Quando mangi un pasto abbondante fino all’eccesso puoi considerarlo una vera e propria abbuffata. Può essere il pranzo di Natale, di un matrimonio o di altre occasioni, quando lo spazio nello stomaco (non solo per il dolce) lo trovi sempre. Oppure, ci sono motivazioni più nascoste, quelle psicologiche, legate alle emozioni (fame nervosa): sei depresso e una vaschetta di gelato sembra l’unica cosa che possa farti sentire gratificato. Ma appena la finisci, anche la sensazione di appagamento termina.

Super abbuffata serale, il giorno dopo ti pesi e vedi 2 kg in più sulla bilancia rispetto al solito. E in effetti anche allo specchio ti sembri più voluminoso, oltre alla sensazione di gonfiore. Arrivi subito alla conclusione di essere ingrassato. In realtà, questo ragionamento è sbagliato e deriva dal comune errore del considerare “chili in più sulla bilancia = più grasso corporeo”. Il bello e il brutto della bilancia è che non dice nulla sulla composizione corporea. I chili sono dati dalla somma di grasso, muscolo, organi, acqua e, perché no, quantità di cibo accumulata nel canale digerente in attesa di essere digerita. Nel caso delle abbuffate, gli ultimi due sono quelli sostanzialmente interessati: i carboidrati (presenti nei dolci) richiamano acqua e più il pasto è abbondante più tempo stanzierà nel tubo digerente in attesa di essere assimilato. Il volume idrico è spesso il maggior responsabile dei cambiamenti di peso nel breve periodo.

Se si tratta di uno sgarro occasionale a livello di composizione corporea non cambia molto se sai come gestirlo ed ha ancora meno impatto se sei sportivo. Quando invece l’abbuffata di dolci diventa un’abitudine… C’è poco da fare: ingrassi! Tra i disturbi dell’alimentazione c’è anche la sindrome dei mangiatori notturni: il soggetto interrompe il sonno, tende a fare uno spuntino prima di riaddormentarsi, mangia almeno il 25% delle calorie dopo cena e durante la notte. Quando abbuffarti di dolci dopo cena diventa un rituale… Sì, decisamente ingrasserai! Non ingrassi, quindi, perché mangi dolci e perché li mangi dopo cena (il malfamato “dopo le 18…”), ma perché eccedi con le calorie.
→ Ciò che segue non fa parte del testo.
/-- The pages of an OR_APPEND written, and then their entries (R479 to R484). -/
def Side.appendRun (s : Side) (o : Op) (plans : List PagePlan) (ring : List Nat) : AppendRun :=
  let i := o.inst
  let q := o.block (o.f 32 0 64)
  let kd := descOf (o.block (o.f 40 0 64))
  let vd := descOf (o.block (o.f 48 0 64))
  let el (d : Desc) (t h e : Nat) : FVal × Bool := let x := d.elem s.view [e, h, t]; (fmtVal d.fmt x.1, x.2)
  let tok (t h : Nat) : HeadIn :=
    let ks := (upTo (seqD q)).map (fun e => el kd t h e)
    let vs := (upTo (seqD q)).map (fun e => el vd t h e)
    let vals (l : List (FVal × Bool)) : List FVal := l.map (fun x => x.1)
    ⟨vals ks, vals vs, (ks ++ vs).any (fun x => !x.2 && !x.1.isFin), (ks ++ vs).any (fun x => x.2)⟩
  let heads := (upTo (kd.sz 2)).map (fun t => (upTo (seqHkv q)).map (fun h => tok t h))
  let non := heads.flatten.any (fun x => x.nonfinite)
  let pois := heads.flatten.any (fun x => x.poison)
  let s := s.onRings i (seqClass q) (fun r => { r with near := ring })
  let (s, met, sat, oldBad) := plans.foldl (fun (acc : Side × Bool × Bool × Bool) pl =>
    let (ws, st, ob) := acc.1.pageWrites q (o.f 60 0 16) pl tok
    let (s, m) := if acc.1.extentOk pl.addr (pageBytes q) then acc.1.scatter 0x0C ws else (acc.1, true)
    (s, acc.2.1 || m, acc.2.2.1 || st, acc.2.2.2 || ob)) (s, false, false, false)
  let (s, met) := plans.foldl (fun (acc : Side × Bool) pl =>
    let (s, m) := acc.1.putEntry i q pl.vpn (entryOf pl.addr (pl.fill + pl.count) 1 pl.gen pl.posBase)
    (s, acc.2 || m)) (s, met)
  ⟨s, met, pois || oldBad, (if non then 1 else 0) + (if sat then 2 else 0)⟩

/-- OR_APPEND (R478 to R484). -/
def orAppend (o : Op) (s : Side) : Side :=
  let kd := descOf (o.block (o.f 40 0 64))
  let vd := descOf (o.block (o.f 48 0 64))
  if kd.sz 2 = 0 then s.orEnd o false stDone 0 0 0
  else if s.readGuarded 0x0C kd.place.1 kd.place.2 || s.readGuarded 0x0C vd.place.1 vd.place.2 then s.orEnd o true stDone 0 0 0
  else match s.appendPlan o with
    | (.error (.noPage st vpn), s) => (s.count (Reg.OR_CNT o.inst) 48 16).orEnd o false st 0 vpn 0
    | (.error .outOfOrder, s) => s.orEnd o false stDone 4 0 0
    | (.ok (plans, ring), s) =>
        let r := s.appendRun o plans ring
        r.s.orEnd o r.met (if r.poison then stPoison else stDone) r.flags (kd.sz 2) 0

/-! ### Moves (R485 to R490) -/

/-- A page's bytes copied from one side-local address to another, with their poison. -/
def Side.copyPage (s : Side) (src dst n : Nat) : Side × Bool :=
  s.scatter 0x0C ((upTo n).map (fun k => (dst + k, s.mem.get (src + k), s.poisoned (src + k) 1)))

/-- What an OR_MOVE carries from page to page. -/
structure MoveRun where
  s : Side
  met : Bool
  moved : Nat
  skipped : Nat
  poison : Bool
  failed : Option RdmaEnd
  deriving DecidableEq, Repr

/-- One page of an OR_MOVE (R487, R489, R490). `fail` is the page, by its place among those moved, at which the host's side
of a swap failed, and the bytes it got to; `data` the bytes the host sends, page after page. -/
def movePage (i q dir : Nat) (fail : Option (Nat × RdmaEnd × Nat)) (data : List Byte) (r : MoveRun) (vpn : Nat) : MoveRun :=
  if r.failed.isSome then r
  else
    let c := seqClass q
    let pb := pageBytes q
    let (w, s) := r.s.walk i q vpn
    let skip : MoveRun :=
      { r with s := s, skipped := r.skipped + 1, poison := r.poison || w.2 == stPoison, met := r.met || w.2 == stAddress }
    match w.1 with
    | none => skip
    | some e =>
        let st := entryState e
        let old := local46 (entryAddr e)
        let keep (addr state : Nat) : Nat := entryOf addr (entryFill e) state (entryGen e) (entryPos e)
        let va := (seqHostVa q + vpn * s.classBytes i c) % 2 ^ 64
        let failing := match fail with | some (k, x, got) => if k = r.moved then some (x, got) else none | none => none
        let done (s : Side) (m : Bool) (lo : Nat) (bad : Bool) : MoveRun :=
          { r with s := s.count (Reg.OR_CNT i) lo 16, met := r.met || m, moved := r.moved + 1, poison := r.poison || bad }
        let barred := s.extentOk (entryAddr e) pb = false ∨ s.readGuarded 0x0C old pb = true
        if (dir = 0 ∨ dir = 2) ∧ st = 1 ∧ barred ∨ dir = 1 ∧ st = 2 ∧ barred then { skip with met := true }
        else if dir = 0 then
          if st = 1 ∧ entryFill e = seqP q ∧ seqWin q = 0 then
            let bad := s.poisoned old pb
            let (page, s) := s.popFar i c
            let (s, m1) := s.copyPage old (local46 page) pb
            let (s, m2) := s.putEntry i q vpn (keep page 2)
            done (s.freeNear i c (entryAddr e)) (m1 || m2) 32 bad
          else skip
        else if dir = 1 then
          if st = 2 then
            let bad := s.poisoned old pb
            let (page, s) := s.popNear i c
            let (s, m1) := s.copyPage old (local46 page) pb
            let (s, m2) := s.putEntry i q vpn (keep page 1)
            done (s.freeFar i c (entryAddr e)) (m1 || m2) 16 bad
          else skip
        else if dir = 2 then
          if st ≠ 1 then skip
          else if s.poisoned old pb then { skip with poison := true }
          else match failing with
            | some (x, got) => { r with s := s.rdmaWrite (seqQp q) va (seqRkey q) (s.bytes old (min got pb)), failed := some x }
            | none =>
                let s := s.rdmaWrite (seqQp q) va (seqRkey q) (s.bytes old pb)
                let (s, m) := s.putEntry i q vpn (keep 0 3)
                done (s.freeNear i c (entryAddr e)) m 0 false
        else
          if st ≠ 3 then skip
          else
            let (page, s) := s.popNear i c
            let bs := (data.drop (r.moved * pb)).take pb
            match failing with
            | some (x, got) =>
                let g := bs.take got
                let (s, m) := s.scatter 0x0C (goodAt (local46 page) g ++ badAt (local46 page + g.length) (pb - g.length))
                { r with s := s.ringPush i c false page, met := r.met || m, failed := some x }
            | none =>
                let (s, m1) := s.scatter 0x0C (goodAt (local46 page) bs ++ badAt (local46 page + bs.length) (pb - bs.length))
                let (s, m2) := s.putEntry i q vpn (keep page 1)
                done s (m1 || m2) 0 false

/-- The pages of an OR_MOVE moved in turn, up to one at which the host's side failed (R486). -/
def Side.moveRun (s : Side) (o : Op) (fail : Option (Nat × RdmaEnd × Nat)) (data : List Byte) : MoveRun :=
  let dir := o.f 40 0 2
  let failing := if dir < 2 then none else match fail with | some (_, .ok, _) => none | f => f
  ((upTo (o.f 41 0 8)).map (fun k => o.f 44 0 32 + k)).foldl (movePage o.inst (o.block (o.f 32 0 64)) dir failing data)
    ⟨s, false, 0, 0, false, none⟩

/-- OR_MOVE (R486 to R490). A TIMEOUT comes no sooner than the worst-case run time, as for R452. -/
def orMove (fail : Option (Nat × RdmaEnd × Nat)) (data : List Byte) (o : Op) (s : Side) : Side :=
  let qp := seqQp (o.block (o.f 32 0 64))
  let (e, got) := match fail with | some (k, x, b) => (x, k + b) | none => (RdmaEnd.ok, 0)
  if o.f 41 0 8 = 0 then s.orEnd o false stDone 0 0 0
  else if 2 ≤ o.f 40 0 2 ∧ s.rcMayEnd o qp e got = false then s
  else
    let r := s.moveRun o fail data
    match r.failed with
    | some (.nak syn) => ((r.s.qpError qp).count (Reg.QP_CNT qp) 32 16).complete o stAddress (r.moved + syn % 256 * 2 ^ 32)
    | some _ => (r.s.qpError qp).complete o (if r.met then stAddress else stTimeout) r.moved
    | none => r.s.orEnd o r.met (if r.poison then stPoison else stDone) 0 r.moved r.skipped

/-! ### Release and flush (R491, R492) -/

/-- One page of an OR_RELEASE: the side, whether an access met an extent it may not, whether it was released, whether a poisoned
entry was read. -/
def Side.releasePage (s : Side) (i q vpn : Nat) : Side × Bool × Bool × Bool :=
  let c := seqClass q
  let (w, s) := s.walk i q vpn
  match w.1 with
  | none => (s, w.2 == stAddress, false, w.2 == stPoison)
  | some e =>
      let st := entryState e
      if st = 0 then (s, false, false, false)
      else
        let (s, m) := s.putEntry i q vpn (entryOf 0 0 0 ((entryGen e + 1) % 256) 0)
        let s := if st = 1 then s.freeNear i c (entryAddr e) else if st = 2 then s.freeFar i c (entryAddr e) else s
        (s, m, true, false)

/-- The pages of an OR_RELEASE released in turn: the side, whether an access met an extent it may not, how many were released, whether
a poisoned entry was read. -/
def Side.releaseRun (s : Side) (o : Op) : Side × Bool × Nat × Bool :=
  (upTo (o.f 40 0 16)).foldl (fun (acc : Side × Bool × Nat × Bool) k =>
    let (s, m, ok, p) := acc.1.releasePage o.inst (o.block (o.f 32 0 64)) (o.f 44 0 32 + k)
    (s, acc.2.1 || m, acc.2.2.1 + (if ok then 1 else 0), acc.2.2.2 || p)) (s, false, 0, false)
Per evitare di incorrere in una nuova abbuffata, è meglio considerare più giorni per “diluire” quell’eccesso calorico: così bilancerai le calorie settimanali (sgarro incluso), ma senza soffrire troppo la fame e senza ritrovarti di fronte ad una nuova improvvisa abbuffata. Dato che è il bilancio calorico settimanale a contare, non ingrassi solo perché una sera o un weekend esageri con i dolci e il cibo: aumenti di peso perché nell’arco della settimana e del mese hai mangiato troppo. Il consiglio, quindi, è quello di programmare: sai che il weekend avrai cene e pranzi impegnativi per la mandibola?